▶ [Dataset entries]:
/-- The node with the pattern of one block of size 2 at 4 GiB, and a workspace for engine 0. -/
def nodeFa (raw : BitVec 512) (eng : SM SolCtx) : State :=
  { node1 raw with
    regs := regs0 ++ [(0x14000, 0x200000000), (0x14001, 0x20000)],
    mem := memWrite [] 0x100000004 [1#8], live := { RegState.reset with sol := eng } }
def rawStruct (a2 : Nat) : BitVec 512 := rawOf 0x200 3 0 0x180000000 0x100000000 0x100001000 a2 0
/-- A fresh structure; its digest check against a record of zeros fails. -/
theorem wit_SfStruct : (nodeFa (rawStruct (1 + 1 <<< 24)) []).SolverStarts (.ring 1 0) (descOf 1 1 (rawStruct (1 + 1 <<< 24))) 0x200 0
    ∧ (nodeFa (rawStruct (1 + 1 <<< 24)) []).structFault (rawStruct (1 + 1 <<< 24)) = none
    ∧ (SM.getD emptySol (nodeFa (rawStruct (1 + 1 <<< 24)) []).live.sol 0).resident = false
    ∧ ((nodeFa (rawStruct (1 + 1 <<< 24)) []).hwEvs ((nodeFa (rawStruct (1 + 1 <<< 24)) []).writer (.ring 1 0) 0).tag []).2 = true
    ∧ (dArg (rawStruct (1 + 1 <<< 24)) 2).testBit 28 = false ∧ (dArg (rawStruct (1 + 1 <<< 24 + 1 <<< 28)) 2).testBit 28 = true
    ∧ leNat ((nodeFa (rawStruct (1 + 1 <<< 24 + 1 <<< 28)) []).rdBytes (dProg (rawStruct (1 + 1 <<< 24 + 1 <<< 28)) + 56) 8)
      ≠ (patternDigest 1 2 [0, 1] [0]).toNat
    ∧ (nodeFa (rawStruct (1 + 1 <<< 24)) []).rdWords 0x100000000 2 = [0, 1] ∧ (nodeFa (rawStruct (1 + 1 <<< 24)) []).rdWords 0x100001000 1 = [0]
    ∧ (nodeFa (rawStruct (1 + 1 <<< 24)) []).RecGoes (.ring 1 0) 0
    ∧ (match (nodeFa (rawStruct (1 + 1 <<< 24)) []).wsWritten (.ring 1 0) 0 (freshSol 1 1 [0, 1] [0] (patternDigest 1 2 [0, 1] [0])) with
      | .ok v => (v.writeRec (.ring 1 0) 0 {}).isSome
      | .error _ => false) = true := by
  unfold State.SolverStarts State.Startable State.RecGoes State.RecApart; decide +kernel
def ctx1 : SolCtx := { emptySol with resident := true, nb := 1, bsc := 1, rowptr := [0, 1], colidx := [0], fill := [(0, 0)] }
/-- The engine holds the same pattern; one it does not match, with and without REBUILD; and, with two block rows, one it contains. -/
theorem wit_SfStruct_same : ctx1.resident = true ∧ ctx1.nb = 1 ∧ ctx1.bsc = 1 ∧ ctx1.rowptr = [0, 1] ∧ ctx1.colidx = [0] := by decide
theorem wit_SfStruct_mismatch : (nodeFa (rawStruct (1 + 1 <<< 24)) [(0, { ctx1 with nb := 2 })]).structFault (rawStruct (1 + 1 <<< 24)) = none
    ∧ ({ ctx1 with nb := 2 } : SolCtx).resident = true ∧ (2 : Nat) ≠ getBits (dArg (rawStruct (1 + 1 <<< 24)) 2) 0 24
    ∧ (dArg (rawStruct (1 + 1 <<< 24)) 2).testBit 27 = false ∧ (dArg (rawStruct (1 + 1 <<< 24 + 1 <<< 27)) 2).testBit 27 = true := by decide +kernel
theorem wit_SfStruct_sub : ¬ (([0, 2, 4] : List Nat) = [0, 1, 2] ∧ ([0, 1, 0, 1] : List Nat) = [0, 1])
    ∧ (∀ i < 2, ∀ j ∈ rowCols [0, 1, 2] [0, 1] i, inPat [0, 2, 4] [0, 1, 0, 1] i j = true) := by decide
def rawFree : BitVec 512 := rawOf 0x203 3 0 0x180000000 0 0 0 0
theorem wit_SfFree : (nodeFa rawFree [(0, ctx1)]).SolverStarts (.ring 1 0) (descOf 1 1 rawFree) 0x203 0 ∧ (nodeFa rawFree [(0, ctx1)]).freeFault rawFree = none
    ∧ (nodeFa rawFree [(0, ctx1)]).RecGoes (.ring 1 0) 0 ∧ (nodeFa rawFree []).freeFault rawFree = some 0x0807 := by
  unfold State.SolverStarts State.Startable State.RecGoes State.RecApart; decide +kernel
def rawRefac : BitVec 512 := rawOf 0x201 3 0 0x180000000 0x100010000 0 0 0
def nodeRf : State := nodeFa rawRefac [(0, ctx1)]
theorem wit_SfRefactor : nodeRf.SolverStarts (.ring 1 0) (descOf 1 1 rawRefac) 0x201 0 ∧ nodeRf.refactorFault rawRefac = none
    ∧ (nodeFa rawRefac []).refactorFault rawRefac = some 0x0807 ∧ (nodeRf.onEngine (.ring 1 0) (descOf 1 1 rawRefac) 0).engGoes (.ring 1 0) [] = true := by
  unfold State.SolverStarts State.Startable State.RecApart; decide +kernel
/-- What the engine sees is its context; an empty feed applies, the workspace is written, and the record goes. -/
theorem wit_SfRefactor_run : (((nodeRf.onEngine (.ring 1 0) (descOf 1 1 rawRefac) 0).engSees (.ring 1 0) 0 []).1 = ctx1)
    ∧ (match applyFeed ctx1 (nodeRf.feed rawRefac 1) ctx1.vals with
      | .ok v => decide (v = [])
      | .error _ => false) = true
    ∧ (match (nodeRf.onEngine (.ring 1 0) (descOf 1 1 rawRefac) 0).wsWritten (.ring 1 0) 0 ctx1 with
      | .ok v => (v.writeRec (.ring 1 0) 0 {}).isSome
      | .error _ => false) = true := by decide +kernel
/-- A block that the pattern does not hold ends the feed. -/
theorem wit_SfRefactor_feed : (match applyFeed ctx1 [⟨0, 1, false, 0, []⟩] ctx1.vals with
      | .ok _ => 0
      | .error e => e.1) ≠ 0 ∧ (nodeRf.onEngine (.ring 1 0) (descOf 1 1 rawRefac) 0).RecGoes (.ring 1 0) 0 := by unfold State.RecGoes; decide +kernel
/-- An SF_REFACTOR and an SF_SOLVE that run. -/
def running2 (raw : BitVec 512) : InDesc := { descOf 1 1 raw with st := .running }
def nodeRun (raw : BitVec 512) (sol : SM SolCtx) : State := { nodeFa raw sol with descs := [running2 raw], eng := [(0, ⟨some (.ring 1 0), 0, 0⟩)] }
theorem wit_SolverRuns : (nodeRun rawRefac [(0, ctx1)]).SolverRuns (.ring 1 0) (running2 rawRefac) 0x201 0 := by
  unfold State.SolverRuns State.RecApart; decide
def rawSolve : BitVec 512 := rawOf 0x202 3 0 0x180000000 0x100010000 0x100020000 0x100030000 0
def nodeSv : State := nodeFa rawSolve [(0, { ctx1 with fvalid := true })]
theorem wit_SfSolve : nodeSv.SolverStarts (.ring 1 0) (descOf 1 1 rawSolve) 0x202 0 ∧ nodeSv.solveFault rawSolve = none
    ∧ nodeSv.flag fNANWATCH = false ∧ (nodeSv.setFld fNANWATCH 1).flag fNANWATCH = true ∧ SolN (SM.getD emptySol nodeSv.live.sol 0) = 2
    ∧ (nodeSv.onEngine (.ring 1 0) (descOf 1 1 rawSolve) 0).engGoes (.ring 1 0) [] = true
    ∧ (nodeRun rawSolve [(0, { ctx1 with fvalid := true })]).solveFault rawSolve = none := by
  unfold State.SolverStarts State.Startable State.RecApart; decide +kernel
theorem wit_SfSolve_mem : nodeSv.memOk := (wf_of _ (by decide +kernel) (by decide) rfl (by decide) (by decide) (by decide)).1
/-- The writes of X and SCRATCH land, and the record goes. -/
theorem wit_SfSolve_writes : (match nodeSv.writes (nodeSv.writer (.ring 1 0) 0x80) [(0x100020000, leBytes 16 0)] with
    | .ok s1 => (match s1.openWrite (nodeSv.writer (.ring 1 0) 0x80) 0x100030000 64 with
      | .ok s2 => (s2.writeRec (.ring 1 0) 0 {}).isSome
      | .error _ => false)
    | .error _ => false) = true := by decide +kernel
/-- Engine 3 runs a descriptor at its deadline; the miss of one whose record has its place, and of one that must wait for an image. -/
def nodeDl (raw : BitVec 512) : State :=
  { node1 raw with descs := [{ running2 raw with step := 2 }], steps := [{ tag := 1 }, { tag := 2 }], eng := [(3, ⟨some (.ring 1 0), 0, 5⟩)], regs := regs0 ++ [(0x10001, 5)] }
theorem wit_DeadlineMiss : ((nodeDl rawRefac).engRec 3).run = some (.ring 1 0) ∧ (nodeDl rawRefac).desc? (.ring 1 0) = some { running2 rawRefac with step := 2 }
    ∧ ((nodeDl rawRefac).engRec 3).deadline ≠ 0 ∧ SM.Sorted (nodeDl rawRefac).live.sol ∧ SM.Sorted (nodeDl rawRefac).eng
    ∧ ((nodeDl rawRefac).engRec 3).start.toNat + ((nodeDl rawRefac).engRec 3).deadline ≤ (nodeDl rawRefac).fld fBEATCNT
    ∧ ((nodeDl rawRefac).missed 3 (.ring 1 0) rawRefac).isSome = true := by decide +kernel
theorem wit_DeadlineMiss_waits : ((setFlds (nodeDl rawRefac) [(fCOWMASK, 0xFFFF)]).missed 3 (.ring 1 0) rawRefac).isSome = false := by decide +kernel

▶ [Your goal]:
Starting at the line with "theorem wit_SfSolve_mem : nodeSv.memOk" and ending at the line with "theorem wit_SfSolve_writes : (match", print each line of the listing above exactly, with no other lines.

▶ [Answer area]:
theorem wit_SfSolve_mem : nodeSv.memOk := (wf_of _ (by decide +kernel) (by decide) rfl (by decide) (by decide) (by decide)).1
/-- The writes of X and SCRATCH land, and the record goes. -/
theorem wit_SfSolve_writes : (match nodeSv.writes (nodeSv.writer (.ring 1 0) 0x80) [(0x100020000, leBytes 16 0)] with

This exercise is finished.